* SOURCE MATERIAL
-- ==== Sys2Proof/Machine/Flags.lean ====
section
/-! DEFINITION. The cause codes and the flags, read together through STATUS (10_state.md R34 and R48, 60_exceptions.md
R350). No command sets a flag as a hidden side effect: each flag is written in the rule of the command that writes it. -/

namespace Sys2Proof.Machine

/-- The 4-bit code of a cause (R350). -/
def Cause.code : Cause → BitVec 4
  | .none => 0
  | .illegal => 1
  | .sequence => 2
  | .overflow => 3
  | .exhausted => 4
  | .nomatch => 5
  | .badhdr => 6
  | .badmark => 7

/-- STATUS: bit 0 ERR, 1 ENC_BUILT, 2 ENC_ASSIGNED, 3 BR_SEALED, 4 DEC_READY, 5 DEC_DONE, the rest 0 (R48). -/
def State.statusWord (s : State) : Word :=
  0#26 ++ BitVec.ofBool s.dct.done ++ BitVec.ofBool s.dct.ready ++ BitVec.ofBool s.br.sealed ++
    BitVec.ofBool s.ect.assigned ++ BitVec.ofBool s.ect.built ++ BitVec.ofBool s.ctl.err

/-- A corrupt-stream cause, 4 to 7 (60_exceptions.md R356). -/
def Cause.corruptStream (c : Cause) : Bool := decide (4 ≤ c.code.toNat) && decide (c.code.toNat ≤ 7)

end Sys2Proof.Machine
end

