-- ==== Sys2Proof/WellFormed.lean ====
section
/-! DEFINITION. Which commands are well formed: an RDREG names a mapped address (30_encoding.md R125 item 5); the other
operands fill their fields, so every value of theirs is well formed (R122). -/

namespace Sys2Proof

/-- A register address A is mapped: bank 0 up to index 0x010, banks 1 to 10 within their ranges (10_state.md R47, R50).
Written from the ranges alone, not from the decoder. -/
def mappedAddr (a : BitVec 16) : Bool :=
  let bank := a.toNat / 4096
  let idx := a.toNat % 4096
  if bank = 0 then decide (idx ≤ 0x010)
  else if bank = 5 ∨ bank = 9 then decide (idx < 2048)
  else if bank = 10 then decide (idx < 8)
  else if bank ≤ 8 then decide (idx < 256)
  else false

/-- The well-formed commands (R122). -/
def Instr.wellFormed : Instr → Bool
  | .nop => true
  | .reset => true
  | .errclr => true
  | .rdreg a => mappedAddr a
  | .fcClear => true
  | .fcPush _ => true
  | .htBuild => true
  | .ccAssign => true
  | .encEmit => true
  | .encRun => true
  | .bwClear => true
  | .bwBit _ => true
  | .bwByte _ => true
  | .bwFinal => true
  | .brClear => true
  | .brPush _ => true
  | .brEnd => true
  | .brBit => true
  | .brByte => true
  | .decTable => true
  | .decSym => true
  | .decRun => true

end Sys2Proof
end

* TASK BRIEF
Go through the listing above and return each line where the word "their" occurs.

* ANSWER BOX
operands fill their fields, so every value of theirs is well formed (R122). -/
/-- A register address A is mapped: bank 0 up to index 0x010, banks 1 to 10 within their ranges (10_state.md R47, R50).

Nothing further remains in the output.